WHAT YOU ARE ASKED TO DO -> Word for word, copy every line of the data.

**** DATASET RECORDS

theorem test_jmp_if_carry_not_taken : pcAfterStep (runState 0x0040#16 [(0x40, 0x0E#8)] ⟨false, true, true, true⟩) = some 0x0041#16 := by
  decide

theorem test_jmp_if_not_carry_taken : pcAfterStep (runState 0x0040#16 [(0x40, 0x0F#8)] ⟨false, true, true, true⟩) = some 0x1234#16 := by
  decide

theorem test_jmp_if_not_carry_not_taken : pcAfterStep (runState 0x0040#16 [(0x40, 0x0F#8)] ⟨true, false, false, false⟩) = some 0x0041#16 := by
  decide

theorem test_jmp_if_zero_taken : pcAfterStep (runState 0x0040#16 [(0x40, 0x10#8)] ⟨false, true, false, false⟩) = some 0x1234#16 := by
  decide

theorem test_jmp_if_zero_not_taken : pcAfterStep (runState 0x0040#16 [(0x40, 0x10#8)] ⟨true, false, true, true⟩) = some 0x0041#16 := by
  decide

theorem test_jmp_if_not_zero_taken : pcAfterStep (runState 0x0040#16 [(0x40, 0x11#8)] ⟨true, false, true, true⟩) = some 0x1234#16 := by
  decide

theorem test_jmp_if_not_zero_not_taken : pcAfterStep (runState 0x0040#16 [(0x40, 0x11#8)] ⟨false, true, false, false⟩) = some 0x0041#16 := by
  decide

theorem test_jmp_if_sign_taken : pcAfterStep (runState 0x0040#16 [(0x40, 0x12#8)] ⟨false, false, false, true⟩) = some 0x1234#16 := by
  decide

theorem test_jmp_if_sign_not_taken : pcAfterStep (runState 0x0040#16 [(0x40, 0x12#8)] ⟨true, true, true, false⟩) = some 0x0041#16 := by
  decide

theorem test_jmp_if_not_sign_taken : pcAfterStep (runState 0x0040#16 [(0x40, 0x13#8)] ⟨true, true, true, false⟩) = some 0x1234#16 := by
  decide

theorem test_jmp_if_not_sign_not_taken : pcAfterStep (runState 0x0040#16 [(0x40, 0x13#8)] ⟨false, false, false, true⟩) = some 0x0041#16 := by
  decide

theorem test_jmp_if_parity_taken : pcAfterStep (runState 0x0040#16 [(0x40, 0x14#8)] ⟨false, false, true, false⟩) = some 0x1234#16 := by
  decide

theorem test_jmp_if_parity_not_taken : pcAfterStep (runState 0x0040#16 [(0x40, 0x14#8)] ⟨true, true, false, true⟩) = some 0x0041#16 := by
  decide

theorem test_jmp_if_not_parity_taken : pcAfterStep (runState 0x0040#16 [(0x40, 0x15#8)] ⟨true, true, false, true⟩) = some 0x1234#16 := by
  decide

theorem test_jmp_if_not_parity_not_taken : pcAfterStep (runState 0x0040#16 [(0x40, 0x15#8)] ⟨false, false, true, false⟩) = some 0x0041#16 := by
  decide

theorem test_call_save :
    (after (step (runState 0x12FF#16 [(0x12FF, 0x17#8)] noFlags))).map (fun t => (t.readReg 2#8, t.readReg 3#8, t.pc)) =
      some (0x00#8, 0x13#8, 0x1300#16) := by decide

/-- R = 4 in the opcode byte still writes r2 and r3. -/
theorem test_call_save_ignores_register :
    (after (step (runState 0x0008#16 [(0x0008, 0x97#8)] noFlags))).map (fun t => (t.readReg 2#8, t.readReg 4#8)) =
      some (0x09#8, 0x00#8) := by decide

/-! ## Immediate and data memory (95_test_vectors.md 2.5) -/

theorem test_load_immediate :
    (after (step (State.reset.withFetchWord 16 0x0516))).map (fun t => (t.readReg 0#8, t.pc)) =
      some (0x05#8, 0x0002#16) := by decide

theorem test_load_immediate_sf_keeps_flags :
    (after (step (runState 0x0010#16 [(0x10, 0x96#8)] allFlags))).map (fun t => (t.readReg 4#8, t.flags)) =
      some (0x00#8, allFlags) := by decide

theorem test_store_mem :
    (after (exec (.storeMem 6#8) (runState 0#16 [] noFlags))).map (fun t => (t.readData 0x1234#16, t.data)) =
      some (0x34#8, [(0x1234, 0x34#8)]) := by decide

/-- Storing 0x00 removes the cell: the canonical form. -/
theorem test_store_mem_zero :
    (after (exec (.storeMem 0#8) { runState 0#16 [] noFlags with data := [(0x1234, 0x55#8)] })).map State.data =
      some [] := by decide

/-- The address is formed from the old MAR. -/
theorem test_load_mem_marl :
    (after (exec (.loadMem 6#8) { runState 0#16 [] noFlags with data := [(0x1234, 0x55#8)] })).map marOperand =
      some 0x1255#16 := by decide

theorem test_load_mem_unwritten :
    (after (exec (.loadMem 3#8) (aluState 0x77#8 0x01#8 false))).map (fun t => t.readReg 3#8) = some 0x00#8 := by decide

/-! ## Halt and unused (95_test_vectors.md 2.6) -/

theorem test_halt :
    (after (step (State.reset.withFetchWord 8 0x1D))).map (fun t => (t.continueOut, t.pc, t.acc)) =
      some (false, 0x0001#16, 0x00#8) := by decide

theorem test_halt_ignores_register :
    (after (step (State.reset.withFetchWord 8 0xFD))).map State.continueOut = some false := by decide

/-- A step after a halt is an ordinary step (R161). -/
theorem test_step_after_halt :
    (after (step { runState 0x0001#16 [(0x0000, 0xFD#8), (0x0001, 0x09#8)] noFlags with continueOut := false })).map
      (fun t => (t.continueOut, t.flags.carry, t.pc)) = some (true, true, 0x0002#16) := by decide

theorem test_unused26 : after (step (runState 0x0010#16 [(0x10, 0x1A#8)] allFlags)) =
    some (runState 0x0011#16 [(0x10, 0x1A#8)] allFlags) := by decide

theorem test_unused27 : after (step (runState 0x0010#16 [(0x10, 0x1B#8)] allFlags)) =
    some (runState 0x0011#16 [(0x10, 0x1B#8)] allFlags) := by decide

theorem test_unused28 : after (step (runState 0x0010#16 [(0x10, 0xFC#8)] allFlags)) =
    some (runState 0x0011#16 [(0x10, 0xFC#8)] allFlags) := by decide

theorem test_unused30 : after (step (runState 0x0010#16 [(0x10, 0x1E#8)] allFlags)) =
    some (runState 0x0011#16 [(0x10, 0x1E#8)] allFlags) := by decide

theorem test_unused31 : after (step (runState 0x0010#16 [(0x10, 0xFF#8)] allFlags)) =
    some (runState 0x0011#16 [(0x10, 0xFF#8)] allFlags) := by decide

/-! ## Ports, construction and the pc overflow (95_test_vectors.md 2.7, 2.8) -/

theorem test_register_port_sp : (State.reset.regs.write 5#8 0x99#8).read 5#8 = 0x99#8 := by decide

theorem test_register_port_out_of_range :
    State.reset.regs.write 8#8 0x99#8 = State.reset.regs ∧ State.reset.regs.read 255#8 = 0x00#8 := by decide

theorem test_get_state :
    (getState 8 (aluState 0xFE#8 0x00#8 false), getState 9 (runState 0x1234#16 [] noFlags), getState 10 State.reset) =
      (0x00FE#16, 0x1234#16, 0x0000#16) := by decide

theorem test_construct_halt : (construct ⟨0x77#8, allFlags⟩ [0x1D#8]).prog = [(0, 0x1D#8)] := by decide

/-- The two rows of 2.8, for both values of the parameter: the increment at 0xFFFF. -/
theorem test_pc_inc_wrap : (after (pcInc .wrap (runState 0xFFFF#16 [] noFlags))).map State.pc = some 0x0000#16 := by decide

theorem test_pc_inc_fault : (after (pcInc .fault (runState 0xFFFF#16 [] noFlags))).isNone = true := by decide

********

SOLUTION ->
theorem test_jmp_if_carry_not_taken : pcAfterStep (runState 0x0040#16 [(0x40, 0x0E#8)] ⟨false, true, true, true⟩) = some 0x0041#16 := by
  decide

theorem test_jmp_if_not_carry_taken : pcAfterStep (runState 0x0040#16 [(0x40, 0x0F#8)] ⟨false, true, true, true⟩) = some 0x1234#16 := by
  decide

theorem test_jmp_if_not_carry_not_taken : pcAfterStep (runState 0x0040#16 [(0x40, 0x0F#8)] ⟨true, false, false, false⟩) = some 0x0041#16 := by
  decide

theorem test_jmp_if_zero_taken : pcAfterStep (runState 0x0040#16 [(0x40, 0x10#8)] ⟨false, true, false, false⟩) = some 0x1234#16 := by
  decide

theorem test_jmp_if_zero_not_taken : pcAfterStep (runState 0x0040#16 [(0x40, 0x10#8)] ⟨true, false, true, true⟩) = some 0x0041#16 := by
  decide

theorem test_jmp_if_not_zero_taken : pcAfterStep (runState 0x0040#16 [(0x40, 0x11#8)] ⟨true, false, true, true⟩) = some 0x1234#16 := by
  decide

theorem test_jmp_if_not_zero_not_taken : pcAfterStep (runState 0x0040#16 [(0x40, 0x11#8)] ⟨false, true, false, false⟩) = some 0x0041#16 := by
  decide

theorem test_jmp_if_sign_taken : pcAfterStep (runState 0x0040#16 [(0x40, 0x12#8)] ⟨false, false, false, true⟩) = some 0x1234#16 := by
  decide

theorem test_jmp_if_sign_not_taken : pcAfterStep (runState 0x0040#16 [(0x40, 0x12#8)] ⟨true, true, true, false⟩) = some 0x0041#16 := by
  decide

theorem test_jmp_if_not_sign_taken : pcAfterStep (runState 0x0040#16 [(0x40, 0x13#8)] ⟨true, true, true, false⟩) = some 0x1234#16 := by
  decide

theorem test_jmp_if_not_sign_not_taken : pcAfterStep (runState 0x0040#16 [(0x40, 0x13#8)] ⟨false, false, false, true⟩) = some 0x0041#16 := by
  decide

theorem test_jmp_if_parity_taken : pcAfterStep (runState 0x0040#16 [(0x40, 0x14#8)] ⟨false, false, true, false⟩) = some 0x1234#16 := by
  decide

theorem test_jmp_if_parity_not_taken : pcAfterStep (runState 0x0040#16 [(0x40, 0x14#8)] ⟨true, true, false, true⟩) = some 0x0041#16 := by
  decide

theorem test_jmp_if_not_parity_taken : pcAfterStep (runState 0x0040#16 [(0x40, 0x15#8)] ⟨true, true, false, true⟩) = some 0x1234#16 := by
  decide

theorem test_jmp_if_not_parity_not_taken : pcAfterStep (runState 0x0040#16 [(0x40, 0x15#8)] ⟨false, false, true, false⟩) = some 0x0041#16 := by
  decide

theorem test_call_save :
    (after (step (runState 0x12FF#16 [(0x12FF, 0x17#8)] noFlags))).map (fun t => (t.readReg 2#8, t.readReg 3#8, t.pc)) =
      some (0x00#8, 0x13#8, 0x1300#16) := by decide

/-- R = 4 in the opcode byte still writes r2 and r3. -/
theorem test_call_save_ignores_register :
    (after (step (runState 0x0008#16 [(0x0008, 0x97#8)] noFlags))).map (fun t => (t.readReg 2#8, t.readReg 4#8)) =
      some (0x09#8, 0x00#8) := by decide

/-! ## Immediate and data memory (95_test_vectors.md 2.5) -/

theorem test_load_immediate :
    (after (step (State.reset.withFetchWord 16 0x0516))).map (fun t => (t.readReg 0#8, t.pc)) =
      some (0x05#8, 0x0002#16) := by decide

theorem test_load_immediate_sf_keeps_flags :
    (after (step (runState 0x0010#16 [(0x10, 0x96#8)] allFlags))).map (fun t => (t.readReg 4#8, t.flags)) =
      some (0x00#8, allFlags) := by decide

theorem test_store_mem :
    (after (exec (.storeMem 6#8) (runState 0#16 [] noFlags))).map (fun t => (t.readData 0x1234#16, t.data)) =
      some (0x34#8, [(0x1234, 0x34#8)]) := by decide

/-- Storing 0x00 removes the cell: the canonical form. -/
theorem test_store_mem_zero :
    (after (exec (.storeMem 0#8) { runState 0#16 [] noFlags with data := [(0x1234, 0x55#8)] })).map State.data =
      some [] := by decide

/-- The address is formed from the old MAR. -/
theorem test_load_mem_marl :
    (after (exec (.loadMem 6#8) { runState 0#16 [] noFlags with data := [(0x1234, 0x55#8)] })).map marOperand =
      some 0x1255#16 := by decide

theorem test_load_mem_unwritten :
    (after (exec (.loadMem 3#8) (aluState 0x77#8 0x01#8 false))).map (fun t => t.readReg 3#8) = some 0x00#8 := by decide

/-! ## Halt and unused (95_test_vectors.md 2.6) -/

theorem test_halt :
    (after (step (State.reset.withFetchWord 8 0x1D))).map (fun t => (t.continueOut, t.pc, t.acc)) =
      some (false, 0x0001#16, 0x00#8) := by decide

theorem test_halt_ignores_register :
    (after (step (State.reset.withFetchWord 8 0xFD))).map State.continueOut = some false := by decide

/-- A step after a halt is an ordinary step (R161). -/
theorem test_step_after_halt :
    (after (step { runState 0x0001#16 [(0x0000, 0xFD#8), (0x0001, 0x09#8)] noFlags with continueOut := false })).map
      (fun t => (t.continueOut, t.flags.carry, t.pc)) = some (true, true, 0x0002#16) := by decide

theorem test_unused26 : after (step (runState 0x0010#16 [(0x10, 0x1A#8)] allFlags)) =
    some (runState 0x0011#16 [(0x10, 0x1A#8)] allFlags) := by decide

theorem test_unused27 : after (step (runState 0x0010#16 [(0x10, 0x1B#8)] allFlags)) =
    some (runState 0x0011#16 [(0x10, 0x1B#8)] allFlags) := by decide

theorem test_unused28 : after (step (runState 0x0010#16 [(0x10, 0xFC#8)] allFlags)) =
    some (runState 0x0011#16 [(0x10, 0xFC#8)] allFlags) := by decide

theorem test_unused30 : after (step (runState 0x0010#16 [(0x10, 0x1E#8)] allFlags)) =
    some (runState 0x0011#16 [(0x10, 0x1E#8)] allFlags) := by decide

theorem test_unused31 : after (step (runState 0x0010#16 [(0x10, 0xFF#8)] allFlags)) =
    some (runState 0x0011#16 [(0x10, 0xFF#8)] allFlags) := by decide

/-! ## Ports, construction and the pc overflow (95_test_vectors.md 2.7, 2.8) -/

theorem test_register_port_sp : (State.reset.regs.write 5#8 0x99#8).read 5#8 = 0x99#8 := by decide

theorem test_register_port_out_of_range :
    State.reset.regs.write 8#8 0x99#8 = State.reset.regs ∧ State.reset.regs.read 255#8 = 0x00#8 := by decide

theorem test_get_state :
    (getState 8 (aluState 0xFE#8 0x00#8 false), getState 9 (runState 0x1234#16 [] noFlags), getState 10 State.reset) =
      (0x00FE#16, 0x1234#16, 0x0000#16) := by decide

theorem test_construct_halt : (construct ⟨0x77#8, allFlags⟩ [0x1D#8]).prog = [(0, 0x1D#8)] := by decide

/-- The two rows of 2.8, for both values of the parameter: the increment at 0xFFFF. -/
theorem test_pc_inc_wrap : (after (pcInc .wrap (runState 0xFFFF#16 [] noFlags))).map State.pc = some 0x0000#16 := by decide

theorem test_pc_inc_fault : (after (pcInc .fault (runState 0xFFFF#16 [] noFlags))).isNone = true := by decide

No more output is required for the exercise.